Рядом с собственными Плюшиными мыслями в блокноте стали появляться мысли Карла Семеновича.
«Мы восхищаемся… потому что многое не сохранилось. Если бы от Античности сохранилось больше, если бы… и финикийское искусство того времени, и… то, может, мы бы и не так…»
Он говорил не очень быстро, но Плюша все равно не успевала. Писала она с сопением и перерывами на покусывание и посасывание ручки.
«Восхищение в науке происходит от недостаточного знания. Но без восхищения наука была бы мертвой».
Он читал им «Введение в науку». Тетради с его мыслями до сих пор хранятся на висячей книжной полке, рядом с ее соломенными мишками.

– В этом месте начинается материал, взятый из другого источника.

-- ==== Sys2Proof/Laws/Turns.lean ====
section
/-! SUPPORT. What the gathering of the records of one event does (R165), said once: the chains, their interleaving and what
reaches the event queue. -/

namespace Sys2Proof.Machine

/-- The chains hold the records as they were sent. -/
theorem chains_flatten (rs : List EventRecord) : (chains rs).flatten = rs := by
  induction rs with
  | nil => rfl
  | cons r rs ih =>
    unfold chains
    split
    · next q qs c cs e =>
      rw [e] at ih
      split
      · simpa using ih
      · simpa using ih
    · simpa using ih

/-- The chains of no record and of one record. -/
theorem chains_nil : chains [] = [] := rfl

theorem chains_single (r : EventRecord) : chains [r] = [[r]] := rfl

/-- A record opens the first chain, and the record sent before it joins that chain or stands alone. -/
theorem chains_cons (q : EventRecord) (qs : List EventRecord) :
    ∃ c cs, chains (q :: qs) = (q :: c) :: cs
      ∧ ∀ r : EventRecord, chains (r :: q :: qs)
          = if r.continues q then (r :: q :: c) :: cs else [r] :: (q :: c) :: cs := by
  induction qs generalizing q with
  | nil => exact ⟨[], [], rfl, fun r => rfl⟩
  | cons p ps ih =>
    obtain ⟨d, ds, -, hd⟩ := ih p
    have hq := hd q
    obtain ⟨c, cs, hc⟩ : ∃ c cs, chains (q :: p :: ps) = (q :: c) :: cs := by
      rw [hq]; split
      · exact ⟨_, _, rfl⟩
      · exact ⟨_, _, rfl⟩
    refine ⟨c, cs, hc, fun r => ?_⟩
    rw [chains.eq_def]
    simp only [hc]

/-- Records that each follow the one before form one chain. -/
theorem chains_chain (r : EventRecord) (rs : List EventRecord) (h : (r :: rs).IsChain fun p q => p.continues q = true) :
    chains (r :: rs) = [r :: rs] := by
  induction rs generalizing r with
  | nil => rfl
  | cons q qs ih =>
    obtain ⟨hr, ht⟩ := List.isChain_cons_cons.mp h
    obtain ⟨c, cs, hc, hs⟩ := chains_cons q qs
    rw [ih q ht] at hc
    cases hc
    simp [hs, hr]

/-- The chains of more records hold the chains of fewer. -/
theorem chains_more (r : EventRecord) (rs c : List EventRecord) (h : c ∈ chains rs) :
    ∃ d ∈ chains (r :: rs), c.Sublist d := by
  cases rs with
  | nil => cases h
  | cons q qs =>
    obtain ⟨e, es, he, hs⟩ := chains_cons q qs
    rw [he] at h
    rw [hs]
    rcases List.mem_cons.mp h with rfl | h
    · split
      · exact ⟨_, List.mem_cons_self, List.sublist_cons_self ..⟩
      · exact ⟨_, List.mem_cons_of_mem _ List.mem_cons_self, .refl _⟩
    · split
      · exact ⟨c, List.mem_cons_of_mem _ h, .refl _⟩
      · exact ⟨c, List.mem_cons_of_mem _ (List.mem_cons_of_mem _ h), .refl _⟩

/-- No chain gives no record. -/
theorem interleave_nil (turns : List Nat) : interleave turns [] = [] := by
  induction turns with
  | nil => rfl
  | cons k ks ih => simp [interleave, ih]

/-- One chain is taken as it was sent. -/
theorem interleave_single (turns : List Nat) (c : List EventRecord) : interleave turns [c] = c := by
  induction turns generalizing c with
  | nil => simp [interleave]
  | cons k ks ih =>
    cases k with
    | zero =>
      cases c with
      | nil => simp [interleave, ih]
      | cons r rest => simp [interleave, ih]
    | succ k => simp [interleave, ih]

/-- The queue takes every record once. -/
theorem interleave_perm (turns : List Nat) (cs : List (List EventRecord)) : (interleave turns cs).Perm cs.flatten := by
  induction turns generalizing cs with
  | nil => exact .refl _
  | cons k ks ih =>
    unfold interleave
    split
    · next r rest h =>
      refine ((ih _).cons r).trans ?_
      obtain ⟨hk, e⟩ := List.getElem?_eq_some_iff.mp h
      conv_rhs => rw [← List.take_append_drop k cs, List.drop_eq_getElem_cons hk, e]
      rw [List.set_eq_take_append_cons_drop, if_pos hk]
      simp only [List.flatten_append, List.flatten_cons, List.cons_append]
      exact (List.perm_middle).symm
    · exact ih _
    · exact ih _

/-- The queue takes each chain in its order. -/
theorem sublist_interleave (turns : List Nat) (cs : List (List EventRecord)) (c : List EventRecord) (h : c ∈ cs) :
    c.Sublist (interleave turns cs) := by
  induction turns generalizing cs c with
  | nil => exact List.sublist_flatten_of_mem h
  | cons k ks ih =>
    unfold interleave
    split
    · next r rest e =>
      obtain ⟨hk, e⟩ := List.getElem?_eq_some_iff.mp e
      obtain ⟨i, hi, rfl⟩ := List.getElem_of_mem h
      by_cases hik : i = k
      · subst hik
        rw [e]
        exact (ih _ _ (List.mem_iff_getElem.mpr ⟨i, by simpa using hk, by simp⟩)).cons_cons r
      · refine (ih _ _ (List.mem_iff_getElem.mpr ⟨i, by simpa using hi, ?_⟩)).cons r
        rw [List.getElem_set_ne (Ne.symm hik)]
    · exact ih _ _ h
    · exact ih _ _ h

/-- A record that follows the one sent before it is taken after it, whatever turns the event names. -/
theorem continues_taken (turns : List Nat) (before after : List EventRecord) (r q : EventRecord)
    (h : r.continues q = true) :
    [r, q].Sublist (interleave turns (chains (before ++ r :: q :: after))) := by
  have key : ∃ c ∈ chains (before ++ r :: q :: after), [r, q].Sublist c := by
    induction before with
    | nil =>
      obtain ⟨c, cs, -, hs⟩ := chains_cons q after
      refine ⟨r :: q :: c, ?_, .cons_cons _ (.cons_cons _ (List.nil_sublist c))⟩
      simp [hs, h]
    | cons b bs ih =>
      obtain ⟨c, hc, hs⟩ := ih
      obtain ⟨d, hd, hcd⟩ := chains_more b _ c hc
      exact ⟨d, hd, hs.trans hcd⟩
  obtain ⟨c, hc, hs⟩ := key
  exact hs.trans (sublist_interleave turns _ c hc)

/-- The records an event sends are all taken, in an order that keeps each chain. -/
theorem taken_perm (turns : List Nat) (rs : List EventRecord) : (interleave turns (chains rs)).Perm rs := by
  simpa [chains_flatten] using interleave_perm turns (chains rs)

/-- With no turn named the queue takes the records as they were sent. -/
theorem taken_nil (rs : List EventRecord) : interleave [] (chains rs) = rs := chains_flatten rs

/-- Records that find room are appended in their order, and nothing else changes. -/
theorem appendRecords_room (rs : List EventRecord) (s : State)
    (h : s.evq.records.length + rs.length ≤ Config.eventCapacity) :
    rs.foldl (fun u r => appendRecord r u) s = s.withEvq { s.evq with records := s.evq.records ++ rs } := by
  induction rs generalizing s with
  | nil => simp; rfl
  | cons r rs ih =>
    simp only [List.length_cons] at h
    rw [List.foldl_cons, appendRecord, if_pos (by omega), ih]
    · simp; rfl
    · simp; omega

/-- An event that sends no record leaves the event queue. -/
theorem inTurn_quiet (turns : List Nat) (f : State → State) (s : State)
    (h : (f (s.withEvq { s.evq with records := [] })).evq.records = []) :
    inTurn turns f s = (f (s.withEvq { s.evq with records := [] })).withEvq s.evq := by
  simp only [inTurn, h, chains_nil, interleave_nil, List.foldl_nil]

/-- An event that does nothing changes nothing, whatever turns it names. -/
theorem inTurn_still (turns : List Nat) (f : State → State) (s : State)
    (h : f (s.withEvq { s.evq with records := [] }) = s.withEvq { s.evq with records := [] }) :
    inTurn turns f s = s := by
  rw [inTurn_quiet _ _ _ (by rw [h]; rfl), h]; rfl

/-- The event queue after an event whose records find room. -/
theorem inTurn_room (turns : List Nat) (f : State → State) (s : State)
    (h : s.evq.records.length + (f (s.withEvq { s.evq with records := [] })).evq.records.length
      ≤ Config.eventCapacity) :
    inTurn turns f s = (f (s.withEvq { s.evq with records := [] })).withEvq { s.evq with
      records := s.evq.records
        ++ interleave turns (chains (f (s.withEvq { s.evq with records := [] })).evq.records) } := by
  have hl := (taken_perm turns (f (s.withEvq { s.evq with records := [] })).evq.records).length_eq
  simp only [inTurn]
  rw [appendRecords_room]
  · rfl
  · rw [hl]; exact h

/-- A property that the event queue does not bear on and that an event keeps is kept when its records are taken in turn. -/
theorem inTurn_keeps {P : State → Prop} (hq : ∀ s q, P s → P (s.withEvq q)) (hr : ∀ r s, P s → P (appendRecord r s))
    (turns : List Nat) {f : State → State} (hf : ∀ s, P s → P (f s)) {s : State} (h : P s) : P (inTurn turns f s) :=
  foldl_invariant P _ (fun t r => hr r t) _ _ (hq _ _ (hf _ (hq _ _ h)))

end Sys2Proof.Machine
end

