-- ==== Sys2Proof/Laws/Lines.lean ====
section
/-! SUPPORT. What the operations of the lines do, said once: stores, boundaries, stops, the host line block, selection. -/

namespace Sys2Proof.Machine

/-! ### Stores (Chapter 3) -/

/-- A release makes no buffer READY or FILLING. -/
theorem Buffer.release_state (y : Line) (b : Buffer) (h : b.state = .free ∨ b.state = .retired) :
    (b.release y).state = .free ∨ (b.release y).state = .retired := by
  unfold Buffer.release; split
  · split
    · left; rfl
    · exact h
  · exact h

/-- An emptied buffer is FREE or RETIRED. -/
theorem Buffer.emptied_state (b : Buffer) : b.emptied.state = .free ∨ b.emptied.state = .retired := by
  unfold Buffer.emptied; cases h : b.state <;> simp [h, Buffer.become]
  split <;> simp

/-- Each buffer after a release. -/
theorem Store.release_buffer (y : Line) (st : Store) (i : Fin 4) :
    (st.release y).buffers.get i = (st.buffers.get i).release y := by
  simp [Store.release]

/-- Each buffer after an emptying. -/
theorem Store.emptied_buffer (st : Store) (i : Fin 4) : st.emptied.buffers.get i = (st.buffers.get i).emptied := by
  simp [Store.emptied]

/-- A store that receives nothing and holds no frame to take: every buffer FREE or RETIRED, no discard, the line frame
count as given. -/
def QuietStore (fc : BitVec 32) (st : Store) : Prop :=
  (∀ i, (st.buffers.get i).state = .free ∨ (st.buffers.get i).state = .retired) ∧ st.discarding = false ∧ st.frameCount = fc

/-- A release keeps a quiet store. -/
theorem QuietStore.release {fc st} (y : Line) (h : QuietStore fc st) : QuietStore fc (st.release y) :=
  ⟨fun i => by rw [Store.release_buffer]; exact Buffer.release_state _ _ (h.1 i), h.2⟩

/-- An emptied store is quiet. -/
theorem Store.emptied_quiet (st : Store) : QuietStore st.frameCount st.emptied :=
  ⟨fun i => by rw [Store.emptied_buffer]; exact Buffer.emptied_state _, rfl, rfl⟩

/-- A release leaves the FILLING buffer. -/
theorem Store.release_filling (n : Line) (st : Store) : (st.release n).filling = st.filling := by
  have key : ∀ b : Buffer, ((b.release n).state == .filling) = (b.state == .filling) := by
    intro b; unfold Buffer.release; split
    · split
      · next h => simp [Buffer.become, h.1]
      · rfl
    · rfl
  simp only [Store.filling, Store.release_buffer, key]

/-- A released reader holds nothing. -/
theorem Reader.released_held (r : Reader) (st : Store) : (r.released st).held = none := by
  unfold Reader.released; split <;> simp_all

/-- The ready frames of a store. -/
theorem Store.mem_readyFrames (st : Store) (i : Fin 4) (f) :
    (i, f) ∈ st.readyFrames ↔ (st.buffers.get i).state = .ready ∧ (st.buffers.get i).number = some f := by
  simp only [Store.readyFrames, List.mem_filterMap, Option.map_eq_some_iff, Buffer.readyNumber]
  constructor
  · rintro ⟨a, -, n, h, e⟩; cases e; split at h
    · exact ⟨by assumption, h⟩
    · cases h
  · rintro ⟨h1, h2⟩; exact ⟨i, (by decide : ∀ i : Fin 4, i ∈ ([0, 1, 2, 3] : List (Fin 4))) i, f, by simp [h1, h2], rfl⟩

/-- The line frame count after a completion (R44). -/
theorem Store.complete_frameCount (st : Store) (d : Bool) (f : List Word) :
    (st.complete d f).frameCount = if st.receiving then st.frameCount + 1 else st.frameCount := by
  unfold Store.complete Store.receiving
  cases h : st.filling with
  | some i => simp
  | none => cases st.discarding <;> simp

/-- Every store after a change of one. -/
theorem modifyStore_stores (n m : Line) (f : Store → Store) (s : State) :
    (modifyStore n f s).stores.get m = if m = n then f (s.stores.get n) else s.stores.get m := by
  simp [modifyStore, Tab.get_put]

/-- Every store after an overrun. -/
theorem overrun_stores (n m : Line) (s : State) :
    (overrun n s).stores.get m = if m = n then { s.stores.get n with overrunRun := true } else s.stores.get m := by
  unfold overrun; dsimp only; split <;> simp [modifyStore_stores]

/-- Every counter after an overrun. -/
theorem overrun_counter (n m : Line) (j : Fin 8) (s : State) :
    (overrun n s).counter m j = if m = n ∧ j = OVERRUNS then satInc (s.counter n OVERRUNS) else s.counter m j := by
  rw [← countUp_counter]
  apply counter_congr
  unfold overrun; dsimp only; split <;> simp [modifyStore]

/-- Every store after an acquisition (R45, R46). -/
theorem acquire_stores (n m : Line) (s : State) :
    (acquire n s).stores.get m = if m = n then
      (match (s.stores.get n).choose with
       | some i => { (s.stores.get n).modify i (fun b => b.become .filling) with overrunRun := false }
       | none => { s.stores.get n with discarding := true, overrunRun := true })
     else s.stores.get m := by
  unfold acquire; split
  · next h => simp [h, modifyStore_stores]
  · next h => simp only [h, modifyStore_stores, overrun_stores]; split <;> simp_all

/-- An acquisition leaves the line frame counts. -/
theorem acquire_frameCount (n m : Line) (s : State) :
    ((acquire n s).stores.get m).frameCount = (s.stores.get m).frameCount := by
  rw [acquire_stores]; split
  · next h => subst h; split <;> rfl
  · rfl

Плюша стоит и думает. Хотя можно сесть и думать сидя, так было бы удобнее. Но Плюша все стоит, то утекая в воспоминания, то вдруг до болезненности, до миллиона впивающихся в нее иголок воспринимая кухню, лампу и шорохи. И тяжелые удары капель из крана. И хруст отдаленной машины по мерзлой дороге. И соседские шаги над головой.
Когда с ней раньше, еще при Натали, случались такие минуты, она открывала рот и, немного подержав его открытым, звала Натали. Иногда Натали сама все понимала по застывшей Плюшиной фигуре и открытому рту, подходила к Плюше и брала ее за плечи: «Ну что? Что? Опять?..» Плюша даже не кивала, а просто моргала и дергала губами в знак согласия. «Ну, ванну иди прими. Пустить тебе воду? Горячую ванну… с израильской солью…» Плюша мотала головой: она боялась ванны. Там можно обжечься водой, можно глубоко задуматься и утонуть. Она представляла, как ее, толстую и скользкую, будут вытаскивать из ванны, и мотала головой.
Натали обнимала ее и прижимала к прокуренной кофте. Давай уедем куда-нибудь, давай уедем, где тепло… В Таиланд. И делает глубокий вдох. Ворсинки липнут к мокрым губам.